(Stored items)
=====

-- ==== Sys2Proof/Machine/HostPort.lean ====
section
/-! DEFINITION. The host port (spec/60_exceptions.md R395): the operations of everything outside the
block, each one indivisible transaction between steps (spec/20_memory.md R92, R101). The driver's
start, stop and isRunning are outside the block (R398). -/

namespace Sys2Proof.Machine

/-- The host's operations; ids, addresses and values are whatever integers the host sends. -/
inductive HostOp where
  | step
  | reset
  | load (text : List Byte)
  | halted
  | get (id : Int)
  | set (id v : Int)
  | readByte (addr : Int)
  | writeByte (addr v : Int)
  | readWord (addr : Int)
  | writeWord (addr v : Int)
  | dump (low high : Int)
  | test (id : Int)
  | read (id : Int)
  | write (id v : Int)
deriving DecidableEq, Repr

/-- What an operation returns. -/
inductive HostReply where
  | ok
  | flag (b : Bool)
  | byte (v : Byte)
  | word (v : Word)
  | bytes (vs : List Byte)
  /-- the typed failure (R395, R396) -/
  | failed (k : Fault)
  /-- no return yet: a device has not answered, or another operation is in progress (R299, R395) -/
  | pending
deriving DecidableEq, Repr

/-- A natural number up to a bound, or `OutOfRange` (R371). -/
def hostNat (bound : Nat) (v : Int) : Except Fault Nat :=
  if 0 ≤ v ∧ v ≤ bound then .ok v.toNat else .error .outOfRange

/-- The register of an id, or `InvalidRegister` (R31). -/
def hostReg (id : Int) : Except Fault Reg :=
  if 0 ≤ id ∧ id ≤ 15 then
    match Reg.ofId (BitVec.ofInt 4 id) with
    | some r => .ok r
    | none => .error .invalidRegister
  else .error .invalidRegister

/-- `set(id, v)` of spec/10_state.md R40. -/
def hostSet (id v : Int) (s : State) : Except Fault State := do
  let r ← hostReg id
  let n ← hostNat 0xFFFFFF v
  s.set r (BitVec.ofNat 24 n)

/-- `readByte` at the port (spec/20_memory.md R82, R101). -/
def hostReadByte (addr : Int) (s : State) : Except Fault Byte := do
  let a ← hostNat maxAddress addr
  Machine.readByte s.mem a

/-- `readWord` at the port (R85, R101). -/
def hostReadWord (addr : Int) (s : State) : Except Fault Word := do
  let a ← hostNat maxAddress addr
  Machine.readWord s.mem a

/-- `writeByte` at the port (R84, R101). -/
def hostWriteByte (addr v : Int) (s : State) : Except Fault State := do
  let a ← hostNat maxAddress addr
  let b ← hostNat 0xFF v
  let mem ← Machine.writeByte s.mem a (BitVec.ofNat 8 b)
  .ok { s with mem := mem }

/-- `writeWord` at the port (R86, R101). -/
def hostWriteWord (addr v : Int) (s : State) : Except Fault State := do
  let a ← hostNat maxAddress addr
  let w ← hostNat 0xFFFFFF v
  let mem ← Machine.writeWord s.mem a (BitVec.ofNat 24 w)
  .ok { s with mem := mem }

/-- `dump(low, high)`: the bytes of a range, both ends included (R101, D46). -/
def hostDump (low high : Int) (s : State) : Except Fault (List Byte) := do
  let l ← hostNat maxAddress low
  let h ← hostNat maxAddress high
  if l ≤ h then .ok ((List.range (h - l + 1)).map (fun k => s.mem.read (l + k)))
  else .error .outOfRange

/-- The reply of an operation that only reads. -/
def answered {α : Type} (wrap : α → HostReply) : Except Fault α → HostReply
  | .ok v => wrap v
  | .error k => .failed k

/-- The reply and the state of an operation that writes: on a failure nothing changes, `halted` and
`fault` included (R396). -/
def written (s : State) : Except Fault State → HostReply × State
  | .ok t => (.ok, t)
  | .error k => (.failed k, s)

/-- The machine created anew (R410, D48); the environment, which is not the block's, goes on
(log 14). -/
def hostReset (s : State) : State := { State.reset with env := s.env }

/-- `test(id)` on a device (spec/44_device_io.md R292, R300). -/
def hostTest (id : Int) (s : State) : HostReply × State :=
  match hostNat 255 id with
  | .error k => (.failed k, s)
  | .ok d =>
    match ensure (BitVec.ofNat 8 d) s with
    | (.ok, t) => (.flag true, t)
    | (.fail, t) => (.flag false, t)

/-- The end of a host `read` on device `d`, by what the device read came to: the byte, and the device
bound; the failure, which leaves the bound bits as they were before the operation (R396, D45; log 15);
or, without an answer, the whole machine held by the operation, which binds the device only where it
succeeds (R293, R300, R395). -/
def finishHostRead (d : DeviceId) (before : BitVec 256) : ReadResult × State → HostReply × State
  | (.byte c, t) => (.byte c, { t.bind d with held := none })
  | (.fault k, t) => (.failed k, { t with bound := before, held := none })
  | (.pending, t) => (.pending, { t with bound := before, held := some (.host d) })

/-- A held host `read` asks its device again. -/
def hostResumeRead (d : DeviceId) (s : State) : HostReply × State :=
  finishHostRead d s.bound (readBound d s)

/-- `read(id)` on a device (R293, R300). -/
def hostRead (id : Int) (s : State) : HostReply × State :=
  match hostNat 255 id with
  | .error k => (.failed k, s)
  | .ok d => finishHostRead (BitVec.ofNat 8 d) s.bound (devRead (BitVec.ofNat 8 d) s)

/-- `write(id, byte)` on a device (R294, R300); a failure leaves the bound bits as they were (R396, D45;
log 15). -/
def hostWrite (id v : Int) (s : State) : HostReply × State :=
  match hostNat 255 id, hostNat 0xFF v with
  | .ok d, .ok b =>
    match devWrite (BitVec.ofNat 8 d) (BitVec.ofNat 8 b) s with
    | (none, t) => (.ok, t)
    | (some k, t) => (.failed k, { t with bound := s.bound })
  | .error k, _ => (.failed k, s)
  | .ok _, .error k => (.failed k, s)

/-- `step`: returns ok, or the fault kind, the stored one while halted (R153, R380); a held RD has
not returned (R299). The last two answers no step gives. -/
def hostStep (s : State) : HostReply × State :=
  match Machine.step s with
  | .next t =>
    match t.held, t.fault with
    | some _, _ => (.pending, t)
    | none, some k => (.failed k, t)
    | none, none => (.ok, t)
  | .fault k => (.failed k, s)
  | .refused _ => (.pending, s)

/-- `load(module)` (spec/70_reset_and_hazards.md R447, R448). -/
def hostLoad (text : List Byte) (s : State) : HostReply × State :=
  let t := loadModule text s
  match t.fault with
  | none => (.ok, t)
  | some k => (.failed k, t)

/-- An operation with no device read in progress. -/
def hostServe (op : HostOp) (s : State) : HostReply × State :=
  match op with
  | .step => hostStep s
  | .reset => (.ok, hostReset s)
  | .load text => hostLoad text s
  | .halted => (.flag s.halted, s)
  | .get id => (answered .word ((hostReg id).map s.get), s)
  | .set id v => written s (hostSet id v s)
  | .readByte addr => (answered .byte (hostReadByte addr s), s)
  | .writeByte addr v => written s (hostWriteByte addr v s)
  | .readWord addr => (answered .word (hostReadWord addr s), s)
  | .writeWord addr v => written s (hostWriteWord addr v s)
  | .dump low high => (answered .bytes (hostDump low high s), s)
  | .test id => hostTest id s
  | .read id => hostRead id s
  | .write id v => hostWrite id v s

/-- One operation of the host. While an RD step or a host read is held, no operation but that one
goes on, and every other waits (R299, R395, D32; log 15). -/
def hostPerform (op : HostOp) (s : State) : HostReply × State :=
  match s.held with
  | none => hostServe op s
  | some (.step _) => if op = .step then hostStep s else (.pending, s)
  | some (.host d) => if op = .read d.toNat then hostResumeRead d s else (.pending, s)

end Sys2Proof.Machine
end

=====

(Task directions) Wherever the word "finishHostRead" turns up in the records, copy out the line it is on.

(Solution)
def finishHostRead (d : DeviceId) (before : BitVec 256) : ReadResult × State → HostReply × State
  finishHostRead d s.bound (readBound d s)
  | .ok d => finishHostRead (BitVec.ofNat 8 d) s.bound (devRead (BitVec.ofNat 8 d) s)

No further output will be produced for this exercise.